New York Post

Unlikely underdogs

Anything possible for underdog Yanks

- Mike Vaccaro mvaccaro@nypost.com

Yes, this time the Yankees are the young, scrappy team hoping to knock off an American League powerhouse in the playoffs.

CLEVELAND — Almost 50 years after the fact, Dusty Rhodes would still laugh himself silly just telling the story. It seems that on the morning of Game 1 of the 1954 World Series, Leo Durocher had come storming through the door of the home-team clubhouse at the Polo Grounds, his face red with fury.

“These SOBs h ave their record,” Durocher fumed, “but they ain’t won a damned thing yet!”

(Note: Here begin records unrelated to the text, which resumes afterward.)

/-- The entry of an isle virtual address for an access, or the status that ends it (R96, R113, R114). -/
def xlat (s : State) (isle va need : Nat) : Nat ⊕ Nat :=
  if 2 ^ 55 ≤ va then .inr stNotMapped
  else
    match walk s isle (va / pageSize) with
    | .entry e => if hasRights e need then .inl e else .inr stPermission
    | .notMapped => .inr stNotMapped
    | .reserved => .inr stInternal
    | .poison => .inr stPoison

/-- The virtual pages of `[va, va+len)`. -/
def pagesOf (va len : Nat) : List Nat :=
  if len = 0 then [] else (List.range ((va + len - 1) / pageSize - va / pageSize + 1)).map (fun i => va / pageSize + i)

/-- The status of the first page of a range that an access may not reach; ST_OK where none. -/
def xlatRange (s : State) (isle va len need : Nat) : Nat :=
  match (pagesOf va len).findSome? (fun p => match xlat s isle (p * pageSize) need with | .inl _ => none | .inr st => some st) with
  | some st => st
  | none => stOk

/-- The translation-fault event of a walk that read a reserved encoding (R103). -/
def faultEvent (isle va st : Nat) (s : State) : State :=
  if st = stInternal then raise (event evTranslationFault 0 isle (va % 2 ^ 32) (va / 2 ^ 32)) s else s

/-- Device offset of a mapped address. -/
def offOf (s : State) (isle va : Nat) : Option Nat :=
  match walk s isle (va / pageSize) with
  | .entry e => some (eOff e + va % pageSize)
  | _ => none

/-! ## Translation caches (R108–R112) -/

/-- First page and granule of the mapping an entry belongs to: a page, or the 2 MiB run of a contig entry (R104). -/
def granOf (vpage e : Nat) : Nat × Nat := if eContig e then (vpage / 32 * 32, 21) else (vpage, 16)

/-- Whether a cached entry covers a page of an isle. -/
def TlbEntry.covers (t : TlbEntry) (isle vpage : Nat) : Bool :=
  t.isle == isle && t.vpage ≤ vpage && vpage < t.vpage + 2 ^ (t.gran - 16)

/-- Set index of an entry in the shared TLB (R110). -/
def tlbSet (isle vpage gran : Nat) : Nat :=
  let p := vpage >>> (gran - 16)
  p % 4096 ^^^ (p >>> 12) % 4096 ^^^ isle % 4096 ^^^ ((isle >>> 12) % 4) <<< 10

def tlbHit (l : List TlbEntry) (isle vpage : Nat) : Bool := l.any (fun t => t.covers isle vpage)

/-- Whether a requester's translation hits in its micro-TLB or the shared TLB. -/
def xlatHit (s : State) (holder isle vpage : Nat) : Bool :=
  tlbHit (NMap.getD s.trans.micro holder []) isle vpage || tlbHit s.trans.tlb isle vpage

/-- Drop entry number `n` of the entries that meet `p`. -/
def dropNth (p : TlbEntry → Bool) : Nat → List TlbEntry → List TlbEntry
  | _, [] => []
  | n, t :: r => if p t then (if n = 0 then r else t :: dropNth p (n - 1) r) else t :: dropNth p n r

Durocher was raging about the Cleveland Indians, who had won 111 games and lost but 43 that year. In his hands he held a newspaper clipping, which he swore contained quotes from some cocky wives of the Cleveland ballplayer­s, already spending their husbands’ World Series dough. He never did post the article.

“Leo might have been holding a page of coupons for all we knew,” Rhodes said back in 2001. “But he got his point across.”

The point, of course, is that nobody is unbeatable. The Giants helped prove that a few hours later when Willie Mays made a forever catch of Vic Wertz’s line drive, when Rhodes swung at a long, looping curveball from Bob Lemon and hit a 262-foot fly ball that cleared the wall 260 feet from home at the Polo Grounds.

“Lemon threw his glove farther than I hit the ball,” Rhodes laughed.

But Rhodes had spent the better part of half a century understand­ing one other thing since the Giants engineered that four-game sweep: “Those Indians were astonishin­gly good,” he said. “We were going to have to be damn near perfect to beat them. And we were perfect.”

Thursday begins the first playoff meeting between a Cleveland team and a New York team in which the Ohioans will be substantia­l favorites since that 1954 World Series. The Giants famously had to beat the Browns in back-to-back weeks simply to qualify for the fabled 1958 NFL Championsh­ip game, but they were equally matched powerhouse­s. The ’90s-era Knicks dispatched the Cavaliers a few times with little worry.

And both times the Indians have beaten the Yankees in the ALDS — interestin­gly, in 1997 and 2007, so this meeting comes right on time — they were essentiall­y equal matches whose outcomes hinged on a pair of unforgetta­ble turning points (Sandy Alomar’s homer off Mariano Rivera in 1997, the midges turning Joba Chamberlai­n into an allyou-can-eat buffet in ’07).

This time, it’s a different story. The Indians won 11 more games than the Yankees across 162. They won five of the seven meetings between the two, but more impressive­ly swept three games at Yankee Stadium in late August. Those were Games 5, 6 and 7 of what became an epic 22-game winning streak, and for almost all of those 27 innings it looked like the Indians simply played the game at a faster speed than the Yankees did.

“That is a team that doesn’t have a lot of weaknesses,” Yankees manager Joe Girardi said after the Indians swept a doublehead­er, 2-1 and 9-4, on Aug. 30. “They have a dangerous lineup, great pitching and they’ve been through the wars together.”

This will be a different atmosphere the Yankees encounter in Cleveland. All three previous times they’ve met in the postseason (in addition to the ALDS appointmen­ts, the Yankees beat Cleveland in the 1998 ALCS) they were visiting an athletical­ly depressed town, one that, famously, hadn’t won a championsh­ip in any sport since 1965.

You could literally walk through the lunch-time spots on a game day — the Winking Lizard, Jack Flaps, the Thirsty Parrot — and the locals would happily bend your ear for an hour about all the sporting atrocities they’d endured through the years. But that was before the Cavaliers won it all in 2016, before the Indians came so close to ending their 68-year World Series drought.

Now, the people seem to reflect their new nickname: Believelan­d. Time was LeBron James could show up to Progressiv­e Field wearing a Yankees cap and the city would freak out for weeks. That time, by all accounts, is gone.

And the locals have been rewarded for their faith with these 102-win Indians, who host the Yankees in Game 1 Thursday, who seem locked and loaded for another playoff run, who are very much the varsity of the American League. The Yankees can win this series, sure. The Indians should win this series.

Assuming the World Series shares aren’t already spent.